- 1945, official photograph

President Judge of the Superior Court of Pennsylvania
- In office January 17, 1945 – March 1, 1947
- Preceded by: William H. Keller
- Succeeded by: Chester H. Rhodes

Associate Judge of the Superior Court of Pennsylvania
- In office January 28, 1929 – January 17, 1945

Attorney General of Pennsylvania
- In office January 18, 1927 – January 28, 1929
- Governor: John Stuchell Fisher
- Preceded by: George Washington Woodruff
- Succeeded by: Cyrus Woods

Personal details
- Born: April 5, 1872 Hollidaysburg, Pennsylvania
- Died: January 27, 1964 (aged 91) Altoona, Pennsylvania
- Party: Republican
- Spouse: Anna P. Dean
- Education: Bucknell University
- Occupation: Judge, lawyer

= Thomas J. Baldrige =

American judge

Thomas Jackson Baldrige (April 5, 1872 – January 27, 1964) was a Pennsylvania lawyer and judge.
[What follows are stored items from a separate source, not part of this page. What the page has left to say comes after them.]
-- ==== Sys2Proof/Safety.lean ====
section
/-! DEFINITION. The terms in which claims about the block are made: what a transaction leaves, the time a clock value
stands for, and the invariants of the state. -/

namespace Sys2Proof.Machine

/-! What a transaction of the configuration port leaves -/

/-- The state `t` after a transaction taken in state `s` that carried the frame `f` of the command `number`: the old
result has gone out, and the record is the new one (R170, R175). -/
def replied (s : State) (number : Byte) (f : CommandFrame) (c : ResultCode) (payload : List Byte) (t : State) : State :=
  { t with
    misoOut := shiftedOut s.record (frameBits number f).length
    record := ⟨c, f.seq, number, payload⟩
    rxFrame := []
    linkAbandoned := false }

/-- The length of a command's payload as its row of R182 gives it; the two rows without a fixed length in R182 give
theirs from the payload (WRITE STRING), and a number outside the catalogue has none. -/
def payloadFits (number : Byte) (f : CommandFrame) : Bool :=
  match number.toNat with
  | 0x00 => f.payload.length == 0
  | 0x01 => f.payload.length == 0
  | 0x10 => f.payload.length == 24
  | 0x11 => f.payload.length == 1
  | 0x12 => f.payload.length == 1
  | 0x13 => f.payload.length == 1
  | 0x14 => f.payload.length == 1
  | 0x20 => f.payload.length == 28
  | 0x21 => f.payload.length == 29
  | 0x22 => f.payload.length == 2
  | 0x23 => f.payload.length == 3
  | 0x24 => f.payload.length == 1
  | 0x25 => f.payload.length == 1
  | 0x26 => f.payload.length == 2
  | 0x27 => f.payload.length == 3
  | 0x30 => f.payload.length == 1
  | 0x31 => f.payload.length == 1
  | 0x40 => f.payload.length == 62
  | 0x41 => f.payload.length == 5
  | 0x42 => f.payload.length == 2
  | 0x43 => 2 ≤ f.payload.length && f.payload.length == 2 + (f.payload.getD 1 0).toNat
  | 0x44 => f.payload.length == 1
  | 0x50 => f.payload.length == 9
  | 0x51 => f.payload.length == 0
  | 0x52 => f.payload.length == 2
  | 0x53 => f.payload.length == 0
  | 0x60 => f.payload.length == 1
  | 0x61 => f.payload.length == 0
  | 0x62 => f.payload.length == 0
  | 0x70 => f.payload.length == 0
  | _ => false

/-! Time -/

/-- The milliseconds from the first value of the clock's range to the value. -/
def ClockValue.millis (v : ClockValue) : Nat :=
  (((v.dayNumber * 24 + v.hour) * 60 + v.minute) * 60 + v.second) * 1000 + v.milli

/-! Invariants of the surface table, the pool and the string store -/

/-- A surface definition as DEFINE SURFACE accepts it (R3, R4). -/
def SurfaceDef.legal (d : SurfaceDef) : Bool :=
  d.rangesOk && d.consistent && (d.bufferCount != 1 || d.stride == d.bufferSize)

/-- The deadline remaining of a wait whose deadline field is that of `d`: absent when the field is 0, and otherwise a
value from 1 to the field (R59). -/
def deadlineWf (d : SurfaceDef) (remaining : Option Nat) : Bool :=
  match remaining with
  | none => d.deadline == 0
  | some k => 1 ≤ k && k ≤ d.deadline

/-- A frame record of a LIVE or RETIRING surface: the current buffer and the frame time are absent together, the
buffer is one of the surface's, and the high-water row one of its rows (R21). -/
def FrameRecord.wf (fr : FrameRecord) (d : SurfaceDef) : Bool :=
  fr.highWater < d.height
    && (match fr.currentBuffer, fr.time with
        | none, none => fr.highWater == 0 && fr.number == 0
        | some k, some v => decide (k.val < d.bufferCount) && v.valid
        | _, _ => false)

/-- Which fields of a surface record hold values, by its state (R1). -/
def Surface.wf (r : Surface) : Bool :=
  match r.state, r.defn with
  | .vacant, _ => r == Surface.vacant
  | .defined, some d =>
    d.legal && r.staged.length ≤ 16 && r.stagedPage.isSome && r.active.isEmpty && r.activePage.isNone
      && !r.commitPending && r.deadlineRemaining.isNone
  | .live, some d =>
    d.legal && r.staged.length ≤ 16 && r.stagedPage.isSome && r.active.length ≤ 16 && r.activePage.isSome
      && (if r.commitPending then deadlineWf d r.deadlineRemaining else r.deadlineRemaining.isNone)
      && r.frame.wf d
  | .retiring, some d =>
    d.legal && r.staged.length ≤ 16 && r.stagedPage.isSome && r.active.length ≤ 16 && r.activePage.isSome
      && !r.commitPending && deadlineWf d r.deadlineRemaining && r.frame.wf d
  | _, none => false

/-- Every surface record holds what its state says, and the clock that frame times are latched from is valid (R1,
R96). -/
abbrev State.TableWf (s : State) : Prop :=
  s.clock.valid = true ∧ ∀ n : SurfaceId, (s.surf n).wf = true

/-- The records on all lists of all surfaces (R38). -/
def State.itemsHeld (s : State) : Nat :=
  (surfaceIds.map fun n => (s.surf n).staged.length + (s.surf n).active.length).sum

/-- The free count and the records on all lists make 96 (R38). -/
abbrev State.PoolBalanced (s : State) : Prop := s.freeCount + s.itemsHeld = 96

/-- The items on all lists of all surfaces that name a slot (R90). -/
def State.namingCount (s : State) (k : SlotId) : Nat :=
  (surfaceIds.map fun n => namesIn k (s.surf n).staged + namesIn k (s.surf n).active).sum

/-- Every reference count is the number of items that name the slot (R90). -/
abbrev State.CountsAgree (s : State) : Prop := ∀ k : SlotId, (s.slot k).refCount = s.namingCount k

/-- The address ranges of two surfaces in LIVE or RETIRING never overlap (R6). -/
abbrev State.RangesDisjoint (s : State) : Prop :=
  ∀ n m : SurfaceId, n ≠ m → (s.surf n).drawing = true →
    ((s.surf n).defn.any fun d => (s.surf m).blocks d) = false

/-- Bypass is never on while a surface that is not VACANT holds a REDACT item, and a VACANT surface holds none
(R134, R55). -/
abbrev State.BypassSafe (s : State) : Prop :=
  s.bypass = true → ∀ n : SurfaceId,
    (s.surf n).staged.any Item.isRedact = false ∧ (s.surf n).active.any Item.isRedact = false

/-! Invariants of the queues -/

/-- A notice queue holds at most 32 notices, at most one LOST notice, always the newest; 32 are there only with one;
a dropped count is 1 to 65535 (R159, R160, R161). -/
def noticesWf (q : List Notice) : Bool :=
  (q.dropLast.all fun n => !n.isLost)
    && (match q.getLast? with
        | some (.lost d) => q.length ≤ 32 && 1 ≤ d && d ≤ 65535
        | _ => q.length ≤ 31)

/-- The sequence numbers of the entries are consecutive from `a` on (R143). -/
def seqsFrom (a : SeqNumber) : List QueueEntry → Bool
  | [] => true
  | e :: es => e.seq == a && seqsFrom (a + 1) es

/-- The ISSUED entries are the oldest ones (R143). -/
def issuedFirst : List QueueEntry → Bool
  | [] => true
  | e :: es => if e.state = .issued then issuedFirst es else es.all fun e => e.state == .queued

/-- The posted write queue holds at most 16 entries, their sequence numbers consecutive up to the next one, the
oldest ones ISSUED and at most 4 of them (R143); a drain mark is the number of an entry in it (R151, R152). -/
abbrev State.QueueWf (s : State) : Prop :=
  s.queue.length ≤ 16 ∧ seqsFrom (s.nextSeq - BitVec.ofNat 32 s.queue.length) s.queue = true ∧
    issuedFirst s.queue = true ∧ s.issuedCount ≤ 4 ∧
    (s.drain.all fun d => s.queue.any fun e => e.seq == d.mark) = true

/-- The held-read list holds at most 4 reads and the answer order list at most 32 places, and the held reads are, in
order, the reads whose places say so (R147, R150). -/
abbrev State.ListsWf (s : State) : Prop :=
  s.held.length ≤ 4 ∧ s.places.length ≤ 32 ∧
    (s.places.filter fun p => p.state == .held).map Place.tag = s.held.map fun h => h.req.tag

/-- The tag's front answer is not ready: it waits for a read. -/
def State.frontWaits (s : State) (t : Tag) : Bool := (popReady t s.places).isNone

/-- The oldest QUEUED entry can be issued (R143). -/
def State.canIssue (s : State) : Bool :=
  match splitQueued s.queue with
  | none => false
  | some (_, e, _) => decide (s.issuedCount < 4) && !s.heldBack e

/-- The oldest held read can be released (R147). -/
def State.canRelease (s : State) : Bool :=
  match s.held with
  | [] => false
  | h :: _ => s.heldReady h

/-- The request at the head of the upstream port can be taken (R139). -/
def State.canTakeHead (s : State) : Bool :=
  match s.upstream with
  | [] => false
  | q :: _ => s.canTake q

/-- Nothing that happens at the first moment of its condition is left to happen: no release, no issue, no waiting
request to take, no answer to return, no drain to meet (R139, R143, R147, R149, R152). -/
abbrev State.Settled (s : State) : Prop :=
  s.resetAsserted = true ∨
    (s.canRelease = false ∧ s.canIssue = false ∧ s.canTakeHead = false ∧ (∀ t : Tag, s.frontWaits t = true) ∧
      (s.drain.all fun d => s.drainWaits d) = true)

/-- While RESETN is asserted the core stands in the hard-reset state (R186). -/
abbrev State.ResetStands (s : State) : Prop :=
  s.resetAsserted = true →
    s = { State.reset with
          resetAsserted := true
          linkAbandoned := s.linkAbandoned
          upstream := s.upstream
          pending := s.pending }

/-- The page headers keep every cell they can reach within the page, and a slot holds at most 32 codes (R80, R88). -/
abbrev State.StoresWf (s : State) : Prop :=
  (∀ p : Page, (s.page p).header.digitBase ≤ 118 ∧ (s.page p).header.amGlyph ≤ 127 ∧
      (s.page p).header.pmGlyph ≤ 127 ∧ (s.page p).header.weekdayBase ≤ 121) ∧
    ∀ k : SlotId, (s.slot k).codes.length ≤ 32

/-! Traffic in order -/

/-- The writes among the requests presented downstream. -/
def writesOf (out : List DownstreamRequest) : List DownstreamRequest :=
  out.filter fun q => match q with
    | .write _ _ _ => true
    | .read _ _ _ => false

/-- The writes of the QUEUED entries, as they will be presented downstream. -/
def queuedWrites (q : List QueueEntry) : List DownstreamRequest :=
  (q.filter fun e => e.state == .queued).map fun e => .write e.addr e.lanes e.tag

/-- Every write taken, in the order it was or will be presented: those presented, then those QUEUED (R143). -/
def State.writeOrder (s : State) : List DownstreamRequest := writesOf s.presented ++ queuedWrites s.queue

/-! What a statement says about the state after a command -/

/-- RESETN is not asserted. -/
abbrev State.Released (s : State) : Prop := s.resetAsserted = false

/-- `t` differs from `s` at most in the surface table, the pool and the string store. -/
abbrev State.OnlyTable (s t : State) : Prop :=
  t = { s with
        surfaces := t.surfaces
        freeCount := t.freeCount
        slots := t.slots }

/-- `t` holds the record `r` for surface `n` and the records of `s` for the others. -/
abbrev State.TableAfter (s t : State) (n : SurfaceId) (r : Surface) : Prop :=
  t.surf n = r ∧ ∀ m : SurfaceId, m ≠ n → t.surf m = s.surf m

/-- From `s` to `t` the records of `freed` went back to the pool and records for `taken` were allocated: the free
count and every reference count moved accordingly, and no slot's codes changed (R39, R40, R44). -/
abbrev State.CountsMoved (s t : State) (freed taken : List Item) : Prop :=
  t.freeCount = s.freeCount + freed.length - taken.length ∧
    ∀ k : SlotId, t.slot k = ⟨(s.slot k).codes, (s.slot k).refCount - namesIn k freed + namesIn k taken⟩

/-- The command numbers of the catalogue that name a surface in their first payload byte (R2). -/
def surfaceRows : List Byte :=
  [0x10, 0x11, 0x12, 0x13, 0x14, 0x20, 0x21, 0x22, 0x23, 0x24, 0x25, 0x26, 0x27, 0x30, 0x31]

/-- The command numbers of the staging commands (R47). -/
def stagingRows : List Byte := [0x20, 0x21, 0x22, 0x23, 0x24, 0x25, 0x26]

/-- Two definitions have buffers that each begin below the end of the other (R11). -/
abbrev SurfaceDef.Overlap (d e : SurfaceDef) : Prop :=
  ∃ i j : Nat, i < d.bufferCount ∧ j < e.bufferCount ∧
    d.base + i * d.stride < e.base + j * e.stride + e.pitch * e.height ∧
    e.base + j * e.stride < d.base + i * d.stride + d.pitch * d.height

/-- Surface `m` is LIVE or RETIRING and its address range overlaps the definition (R11). -/
abbrev State.OverlapsWith (s : State) (d : SurfaceDef) (m : SurfaceId) : Prop :=
  ((s.surf m).state = .live ∨ (s.surf m).state = .retiring) ∧ ∃ e, (s.surf m).defn = some e ∧ d.Overlap e

/-- Staging commands are taken on the surface: it is DEFINED, or LIVE with no commit pending (R47). -/
abbrev Surface.StagingOpen (r : Surface) : Prop :=
  r.state = .defined ∨ (r.state = .live ∧ r.commitPending = false)

/-- The page is the active page of a LIVE or RETIRING surface, or the staged page of a surface with a commit pending
(R82). -/
abbrev State.PageHeld (s : State) (p : Page) : Prop :=
  ∃ n : SurfaceId,
    (((s.surf n).state = .live ∨ (s.surf n).state = .retiring) ∧ (s.surf n).activePage = some p) ∨
      ((s.surf n).commitPending = true ∧ (s.surf n).stagedPage = some p)

/-- Some surface that is not VACANT has a REDACT item on its staged or its active list (R153). -/
abbrev State.RedactHeld (s : State) : Prop :=
  ∃ n : SurfaceId, (s.surf n).state ≠ .vacant ∧
    ∃ b : RectItem, Item.redact b ∈ (s.surf n).staged ∨ Item.redact b ∈ (s.surf n).active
He served part of a term as state Attorney General, and then on the state's Superior Court for over twenty years, the last two as President Judge.

==Life and career==

Baldrige was born the son of Howard Malcolm and Laura Mattern Baldrige. His father was a prominent Blair County lawyer. Baldrige attended Phillips Academy, Bucknell University, and the University of Pennsylvania Law School. He read law with his father, and was admitted to the Blair County bar in 1895.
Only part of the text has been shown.